▸ **WORK ITEM**: Output the whole listing again, exactly as it reads.

▸ **SUPPLIED DATA**:
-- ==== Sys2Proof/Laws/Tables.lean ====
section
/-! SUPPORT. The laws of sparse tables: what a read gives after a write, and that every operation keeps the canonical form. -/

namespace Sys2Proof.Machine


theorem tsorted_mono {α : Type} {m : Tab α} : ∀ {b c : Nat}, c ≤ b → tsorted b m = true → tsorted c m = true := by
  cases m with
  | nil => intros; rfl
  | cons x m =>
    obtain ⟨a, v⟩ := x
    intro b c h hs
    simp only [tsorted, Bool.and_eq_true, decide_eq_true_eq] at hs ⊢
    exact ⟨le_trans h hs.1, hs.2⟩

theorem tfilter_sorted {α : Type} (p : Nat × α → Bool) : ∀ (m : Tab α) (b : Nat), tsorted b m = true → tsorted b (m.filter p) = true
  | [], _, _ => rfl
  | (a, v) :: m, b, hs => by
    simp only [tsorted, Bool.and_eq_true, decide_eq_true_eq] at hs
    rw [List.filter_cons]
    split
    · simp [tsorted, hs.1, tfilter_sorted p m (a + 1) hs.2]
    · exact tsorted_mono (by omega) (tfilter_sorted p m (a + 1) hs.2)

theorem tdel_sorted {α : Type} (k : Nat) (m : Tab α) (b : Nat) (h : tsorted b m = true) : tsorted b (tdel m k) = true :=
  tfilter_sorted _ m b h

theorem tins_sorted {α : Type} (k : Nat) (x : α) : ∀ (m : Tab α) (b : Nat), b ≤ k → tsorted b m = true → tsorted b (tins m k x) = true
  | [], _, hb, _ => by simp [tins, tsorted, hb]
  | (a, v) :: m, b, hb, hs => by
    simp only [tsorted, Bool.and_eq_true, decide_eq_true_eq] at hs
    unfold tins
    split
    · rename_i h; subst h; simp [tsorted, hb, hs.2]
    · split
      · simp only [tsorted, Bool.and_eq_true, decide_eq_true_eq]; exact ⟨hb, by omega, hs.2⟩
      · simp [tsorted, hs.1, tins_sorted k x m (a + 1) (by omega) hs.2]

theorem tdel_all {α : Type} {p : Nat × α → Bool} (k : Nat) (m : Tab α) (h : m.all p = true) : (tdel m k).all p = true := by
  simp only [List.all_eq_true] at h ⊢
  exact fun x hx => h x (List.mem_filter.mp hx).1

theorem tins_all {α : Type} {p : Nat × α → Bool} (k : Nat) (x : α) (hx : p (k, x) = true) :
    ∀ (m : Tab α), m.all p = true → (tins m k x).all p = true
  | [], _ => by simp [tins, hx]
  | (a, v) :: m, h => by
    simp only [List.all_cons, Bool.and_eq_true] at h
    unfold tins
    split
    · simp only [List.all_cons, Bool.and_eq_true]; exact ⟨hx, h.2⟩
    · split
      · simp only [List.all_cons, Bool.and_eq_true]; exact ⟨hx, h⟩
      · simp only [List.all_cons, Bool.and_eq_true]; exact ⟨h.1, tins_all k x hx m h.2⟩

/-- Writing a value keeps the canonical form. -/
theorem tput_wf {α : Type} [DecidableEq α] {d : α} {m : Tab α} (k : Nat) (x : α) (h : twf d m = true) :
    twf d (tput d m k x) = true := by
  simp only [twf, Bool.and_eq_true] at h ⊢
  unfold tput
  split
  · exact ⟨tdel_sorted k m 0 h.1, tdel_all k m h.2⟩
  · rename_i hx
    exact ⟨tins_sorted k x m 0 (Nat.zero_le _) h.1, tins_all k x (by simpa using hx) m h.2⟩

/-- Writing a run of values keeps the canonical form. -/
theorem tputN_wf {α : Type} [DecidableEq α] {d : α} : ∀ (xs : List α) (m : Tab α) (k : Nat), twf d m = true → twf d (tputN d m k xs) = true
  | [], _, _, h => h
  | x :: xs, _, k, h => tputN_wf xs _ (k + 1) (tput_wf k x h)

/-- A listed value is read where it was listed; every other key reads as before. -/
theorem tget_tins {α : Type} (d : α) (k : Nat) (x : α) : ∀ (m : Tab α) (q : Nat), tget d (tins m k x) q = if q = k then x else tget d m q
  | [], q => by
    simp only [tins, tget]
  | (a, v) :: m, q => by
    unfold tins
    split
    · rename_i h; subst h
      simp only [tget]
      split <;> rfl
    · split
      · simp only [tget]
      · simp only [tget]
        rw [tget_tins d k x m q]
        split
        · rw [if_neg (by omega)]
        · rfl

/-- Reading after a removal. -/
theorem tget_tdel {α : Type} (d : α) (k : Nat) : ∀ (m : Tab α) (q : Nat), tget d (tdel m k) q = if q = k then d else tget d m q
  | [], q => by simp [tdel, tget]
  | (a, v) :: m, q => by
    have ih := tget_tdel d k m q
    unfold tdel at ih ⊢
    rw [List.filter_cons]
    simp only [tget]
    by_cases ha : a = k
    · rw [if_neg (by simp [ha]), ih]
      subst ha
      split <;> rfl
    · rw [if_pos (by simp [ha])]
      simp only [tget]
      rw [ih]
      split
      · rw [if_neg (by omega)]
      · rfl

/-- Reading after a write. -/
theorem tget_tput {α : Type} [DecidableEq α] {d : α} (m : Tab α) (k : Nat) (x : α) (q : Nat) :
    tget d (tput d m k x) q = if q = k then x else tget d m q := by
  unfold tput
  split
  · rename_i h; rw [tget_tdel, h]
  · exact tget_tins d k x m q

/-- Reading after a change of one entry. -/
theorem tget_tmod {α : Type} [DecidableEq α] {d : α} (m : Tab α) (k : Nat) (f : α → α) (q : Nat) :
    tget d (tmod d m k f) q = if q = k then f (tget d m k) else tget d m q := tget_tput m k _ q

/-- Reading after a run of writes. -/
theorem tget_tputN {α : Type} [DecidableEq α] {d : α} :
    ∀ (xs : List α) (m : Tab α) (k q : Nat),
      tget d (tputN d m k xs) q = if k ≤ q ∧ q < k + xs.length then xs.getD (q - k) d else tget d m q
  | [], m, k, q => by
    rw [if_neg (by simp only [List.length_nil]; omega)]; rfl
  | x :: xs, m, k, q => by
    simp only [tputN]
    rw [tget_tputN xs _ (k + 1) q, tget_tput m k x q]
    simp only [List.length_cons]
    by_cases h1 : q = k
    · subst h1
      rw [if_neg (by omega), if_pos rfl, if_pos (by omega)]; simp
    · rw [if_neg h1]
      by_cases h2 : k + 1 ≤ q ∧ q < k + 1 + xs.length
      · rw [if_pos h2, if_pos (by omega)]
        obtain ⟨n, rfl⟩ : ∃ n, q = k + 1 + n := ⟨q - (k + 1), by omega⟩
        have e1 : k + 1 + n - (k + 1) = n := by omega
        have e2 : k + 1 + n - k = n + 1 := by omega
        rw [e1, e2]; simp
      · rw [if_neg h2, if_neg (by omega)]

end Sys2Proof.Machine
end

▸ **RESPONSE**:
-- ==== Sys2Proof/Laws/Tables.lean ====
section
/-! SUPPORT. The laws of sparse tables: what a read gives after a write, and that every operation keeps the canonical form. -/

namespace Sys2Proof.Machine


theorem tsorted_mono {α : Type} {m : Tab α} : ∀ {b c : Nat}, c ≤ b → tsorted b m = true → tsorted c m = true := by
  cases m with
  | nil => intros; rfl
  | cons x m =>
    obtain ⟨a, v⟩ := x
    intro b c h hs
    simp only [tsorted, Bool.and_eq_true, decide_eq_true_eq] at hs ⊢
    exact ⟨le_trans h hs.1, hs.2⟩

theorem tfilter_sorted {α : Type} (p : Nat × α → Bool) : ∀ (m : Tab α) (b : Nat), tsorted b m = true → tsorted b (m.filter p) = true
  | [], _, _ => rfl
  | (a, v) :: m, b, hs => by
    simp only [tsorted, Bool.and_eq_true, decide_eq_true_eq] at hs
    rw [List.filter_cons]
    split
    · simp [tsorted, hs.1, tfilter_sorted p m (a + 1) hs.2]
    · exact tsorted_mono (by omega) (tfilter_sorted p m (a + 1) hs.2)

theorem tdel_sorted {α : Type} (k : Nat) (m : Tab α) (b : Nat) (h : tsorted b m = true) : tsorted b (tdel m k) = true :=
  tfilter_sorted _ m b h

theorem tins_sorted {α : Type} (k : Nat) (x : α) : ∀ (m : Tab α) (b : Nat), b ≤ k → tsorted b m = true → tsorted b (tins m k x) = true
  | [], _, hb, _ => by simp [tins, tsorted, hb]
  | (a, v) :: m, b, hb, hs => by
    simp only [tsorted, Bool.and_eq_true, decide_eq_true_eq] at hs
    unfold tins
    split
    · rename_i h; subst h; simp [tsorted, hb, hs.2]
    · split
      · simp only [tsorted, Bool.and_eq_true, decide_eq_true_eq]; exact ⟨hb, by omega, hs.2⟩
      · simp [tsorted, hs.1, tins_sorted k x m (a + 1) (by omega) hs.2]

theorem tdel_all {α : Type} {p : Nat × α → Bool} (k : Nat) (m : Tab α) (h : m.all p = true) : (tdel m k).all p = true := by
  simp only [List.all_eq_true] at h ⊢
  exact fun x hx => h x (List.mem_filter.mp hx).1

theorem tins_all {α : Type} {p : Nat × α → Bool} (k : Nat) (x : α) (hx : p (k, x) = true) :
    ∀ (m : Tab α), m.all p = true → (tins m k x).all p = true
  | [], _ => by simp [tins, hx]
  | (a, v) :: m, h => by
    simp only [List.all_cons, Bool.and_eq_true] at h
    unfold tins
    split
    · simp only [List.all_cons, Bool.and_eq_true]; exact ⟨hx, h.2⟩
    · split
      · simp only [List.all_cons, Bool.and_eq_true]; exact ⟨hx, h⟩
      · simp only [List.all_cons, Bool.and_eq_true]; exact ⟨h.1, tins_all k x hx m h.2⟩

/-- Writing a value keeps the canonical form. -/
theorem tput_wf {α : Type} [DecidableEq α] {d : α} {m : Tab α} (k : Nat) (x : α) (h : twf d m = true) :
    twf d (tput d m k x) = true := by
  simp only [twf, Bool.and_eq_true] at h ⊢
  unfold tput
  split
  · exact ⟨tdel_sorted k m 0 h.1, tdel_all k m h.2⟩
  · rename_i hx
    exact ⟨tins_sorted k x m 0 (Nat.zero_le _) h.1, tins_all k x (by simpa using hx) m h.2⟩

/-- Writing a run of values keeps the canonical form. -/
theorem tputN_wf {α : Type} [DecidableEq α] {d : α} : ∀ (xs : List α) (m : Tab α) (k : Nat), twf d m = true → twf d (tputN d m k xs) = true
  | [], _, _, h => h
  | x :: xs, _, k, h => tputN_wf xs _ (k + 1) (tput_wf k x h)

/-- A listed value is read where it was listed; every other key reads as before. -/
theorem tget_tins {α : Type} (d : α) (k : Nat) (x : α) : ∀ (m : Tab α) (q : Nat), tget d (tins m k x) q = if q = k then x else tget d m q
  | [], q => by
    simp only [tins, tget]
  | (a, v) :: m, q => by
    unfold tins
    split
    · rename_i h; subst h
      simp only [tget]
      split <;> rfl
    · split
      · simp only [tget]
      · simp only [tget]
        rw [tget_tins d k x m q]
        split
        · rw [if_neg (by omega)]
        · rfl

/-- Reading after a removal. -/
theorem tget_tdel {α : Type} (d : α) (k : Nat) : ∀ (m : Tab α) (q : Nat), tget d (tdel m k) q = if q = k then d else tget d m q
  | [], q => by simp [tdel, tget]
  | (a, v) :: m, q => by
    have ih := tget_tdel d k m q
    unfold tdel at ih ⊢
    rw [List.filter_cons]
    simp only [tget]
    by_cases ha : a = k
    · rw [if_neg (by simp [ha]), ih]
      subst ha
      split <;> rfl
    · rw [if_pos (by simp [ha])]
      simp only [tget]
      rw [ih]
      split
      · rw [if_neg (by omega)]
      · rfl

/-- Reading after a write. -/
theorem tget_tput {α : Type} [DecidableEq α] {d : α} (m : Tab α) (k : Nat) (x : α) (q : Nat) :
    tget d (tput d m k x) q = if q = k then x else tget d m q := by
  unfold tput
  split
  · rename_i h; rw [tget_tdel, h]
  · exact tget_tins d k x m q

/-- Reading after a change of one entry. -/
theorem tget_tmod {α : Type} [DecidableEq α] {d : α} (m : Tab α) (k : Nat) (f : α → α) (q : Nat) :
    tget d (tmod d m k f) q = if q = k then f (tget d m k) else tget d m q := tget_tput m k _ q

/-- Reading after a run of writes. -/
theorem tget_tputN {α : Type} [DecidableEq α] {d : α} :
    ∀ (xs : List α) (m : Tab α) (k q : Nat),
      tget d (tputN d m k xs) q = if k ≤ q ∧ q < k + xs.length then xs.getD (q - k) d else tget d m q
  | [], m, k, q => by
    rw [if_neg (by simp only [List.length_nil]; omega)]; rfl
  | x :: xs, m, k, q => by
    simp only [tputN]
    rw [tget_tputN xs _ (k + 1) q, tget_tput m k x q]
    simp only [List.length_cons]
    by_cases h1 : q = k
    · subst h1
      rw [if_neg (by omega), if_pos rfl, if_pos (by omega)]; simp
    · rw [if_neg h1]
      by_cases h2 : k + 1 ≤ q ∧ q < k + 1 + xs.length
      · rw [if_pos h2, if_pos (by omega)]
        obtain ⟨n, rfl⟩ : ∃ n, q = k + 1 + n := ⟨q - (k + 1), by omega⟩
        have e1 : k + 1 + n - (k + 1) = n := by omega
        have e2 : k + 1 + n - k = n + 1 := by omega
        rw [e1, e2]; simp
      · rw [if_neg h2, if_neg (by omega)]

end Sys2Proof.Machine
end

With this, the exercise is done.